A Tucson congregation’s 250-year-old Torah scroll was visited by a Jewish scribe this week for restoration.
Congregation Chaverim welcomed Rabbi Kevin Hale, of Boston, who was hired on to restore its Czech Holocaust Sefer Torah scroll during a series of events over the last week leading up to Saturday, International Holocaust Remembrance Day.
The congregation received Sefer Torah #531 from the Memorial Scrolls Trust of London, England, in 1976. It was one of more than 1,500 Torah scrolls saved by a museum in Prague ahead of Nazi invasion during World War II. These scrolls, and other valuable artifacts, were rescued from synagogues in Bohemia, Moravia and Czechoslovakia.
Based on its construction and the materials used, the scroll is believed to be about 250 years old, or about as old as the United States’ Declaration of Independence, said Ann ReVelle, a Congregation Chaverim board member who co-coordinated events this week and the restoration project.
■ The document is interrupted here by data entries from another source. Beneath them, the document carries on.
/-- The dirty bytes of a line go to its home; the line stays, clean (R162, R188). In a fenced range they are lost, and so are those of a struck word,
with an error record that names no context (R415, R419). -/
def State.writeBack (s : State) (l : CacheLine) : State :=
  if l.dirty = 0 then s
  else if s.lineFenced l.line then (s.pmError 0xFFF (64 * l.line)).setCacheLine { l with dirty := 0 }
  else
    let pa := 64 * l.line
    let lost := s.struckBytes l.line &&& l.dirty
    let mask := l.dirty &&& ~~~lost
    let s := if lost = 0 then s else s.coreError 0xFFF (8 * l.line)
    let s := ((s.setPm (memWriteMask s.pm pa 64 l.data.toNat mask.toNat)).healLine l.line mask).notice pa
    (s.countHome pa (some l.cls) s.core.cfg.cx).setCacheLine { l with dirty := 0, valid := l.valid &&& ~~~lost }

/-- Every dirty line is written back (R163). -/
def State.writeBackAll (s : State) : State := s.core.cache.foldl State.writeBack s

/-- Clean lines go (R163). -/
def State.dropClean (s : State) : State := s.updCore fun c => { c with cache := c.cache.filter fun l => l.dirty ≠ 0 }

/-- Write back and drop every line of which the predicate holds (R127, R241, R361). -/
def State.flushLines (s : State) (f : CacheLine → Bool) : State :=
  let s := (s.core.cache.filter f).foldl State.writeBack s
  s.updCore fun c => { c with cache := c.cache.filter fun l => !f l }

/-- Room for a line: with every line in use the cache evicts one of its own choosing (R188, R241). -/
def State.makeRoom (s : State) (line : Nat) : State :=
  if (s.cacheLine line).isSome || decide (s.core.cache.length < 1024) then s
  else
    match s.core.cache[Config.freeChoice s.free % s.core.cache.length]? with
    | none => s
    | some v =>
      let s := s.bumpFree.writeBack v
      s.updCore fun c => { c with cache := c.cache.filter fun x => x.line ≠ v.line }

/-- The line as the cache holds it, or an empty one. -/
def State.lineOr (s : State) (line : Nat) : CacheLine := (s.cacheLine line).getD { line := line, data := 0, valid := 0, dirty := 0 }

/-- A line is placed, or reached again, through a page. -/
def CacheLine.placed (l : CacheLine) (cls page : Nat) : CacheLine :=
  { l with cls := cls, pages := if page ∈ l.pages then l.pages else page :: l.pages }

/-- A store is accepted: its bytes become valid and dirty (R188); the core's monitors see it at once (R199). -/
def State.acceptStore (s : State) (pa n v cls page : Nat) : State :=
  let s := (s.makeRoom (pa / 64)).healCache (pa / 64) (byteMask (pa % 64) n)
  let l := (s.lineOr (pa / 64)).placed cls page
  let m := byteMask (pa % 64) n
  let x := mergeBytes m (v % 2 ^ (8 * n) * 2 ^ (8 * (pa % 64))) l.data.toNat
  (s.setCacheLine { l with data := BitVec.ofNat 512 x, valid := l.valid ||| m, dirty := l.dirty ||| m }).hitGlobal (pa / 64)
After the war, those 1,560 scrolls were discovered in a warehouse, and when an art dealer brought them to the attention of the Westminster Synagogue, a deal was made to purchase them from then-Czechoslovakia, establishing the Memorial Scrolls Trust of London, according to ReVelle and Rabbi Hale.
“For 47 years we have cared for, read from, and cherished this scroll. We have used this scroll during our dor v’dor (from generation to generation) processions at b’nai mitzvah ceremonies, on Mt. Lemmon on Rosh Hashanah, and at many Shabbats and other services,” the congregation says on its website.
This Torah scroll was permanently loaned to the congregation and will remain there for as long as they are organized and practicing.
“The Sefer Torah was slated by the Nazis to be part of the museum of the dead race,” the Congregation wrote. “We are not a dead race; this Sefer Torah was saved and has found a home in our Aron HaKodesh, our Holy Ark, for the past fifty years. But we must now restore it to its former beauty.”
The scroll was used by the congregation until 2020, ReVelle said, when it was deemed no longer kosher. In synagogues, scrolls that cannot be restored to a state deemed kosher are no longer used, as a kosher status indicates the Torah scroll is restored to its highest quality possible.
“I saw a Torah that was in relatively good condition for this collection. It needs cleaning, it needs patching, it needs sewing. There are many, many letters that are faded, or flaking, and I’ll be rewriting them. But in a way, the bones, so to speak, are really good,” Hale said. “And it was written by one scribe, the same handwriting all the way through. (It’s) beautiful, and has characteristics of that region, essentially Bavaria, Moravia, with here and there fascinating little mystical twists on some letters.”
The Torah contains 304,805 letters, and the work needed to restore this is likened to museum conservation, Hale said.
“They’re grouped into words, and there’s spaces in the texts, and there’s some letter large and some small,” Hale said. “All of this is part of the scribal heritage. If you have a printed Bible, you have all the words, but there’s something different about this, (because) it’s written by hand.”
A grant from the Jewish Philanthropies of Southern Arizona allowed for Hale’s work to be done. His visit to Tucson, and subsequent restoration efforts, were part the congregation’s events held ahead of International Holocaust Remembrance Day.
That marks the date when the Auschwitz concentration camp was liberated by the Soviet Union. While Rabbi Hale’s feeling on the exact date is a bit “ambivalent,” he believes it serves well for “non-victims.”
“It’s very important, but I kind of feel like, yeah but where were you before that date?” Rabbi Hale asked. “Honestly, I think it’s a day of remembrance, but I think it’s kind of a day of remorse, for the nations. It is the one remembrance of the Holocaust that’s about, I mean essentially, the allies arrived too late. ... This is a day of remembrance that I think calls on non-victims to think about, ‘how did we culpably let this happen, and would we act differently in a different time?’”
Throughout the week, Hale mended and restored the scroll while teaching its history, the history of the Holocaust and how to restore such an old piece, giving the “opportunity to experience Torah at a physical, cultural and religious level” at various events around Tucson, the congregation said.
The Torah scroll will travel back east with Rabbi Hale, where he will continue the restoration process. It’s expected to be back in Congregation Chaverim’s hands by April, ReVelle said, and a celebration of that momentous day is expected once it has been returned.
“There’s something about Torah that keeps on affirming life, it certainly keeps on affirming that Jewish people are living,” Rabbi Hale said. “I called a dear friend from college, who lives in Israel, a few days after (Oct. 7), to ask her what’s needed. ... She said ‘Kevin, there’s three things: pray, give tzedakah (donations), and write Torah.’ At first, I took that to mean you’ve got to go on with your life. But I think it’s deeper. I think what we’re doing is following her on a communal level, and it’s very life-affirming, even in the most sad time.”
“We keep on being in this publishing partnership with God, and it’s intrinsically hopeful.”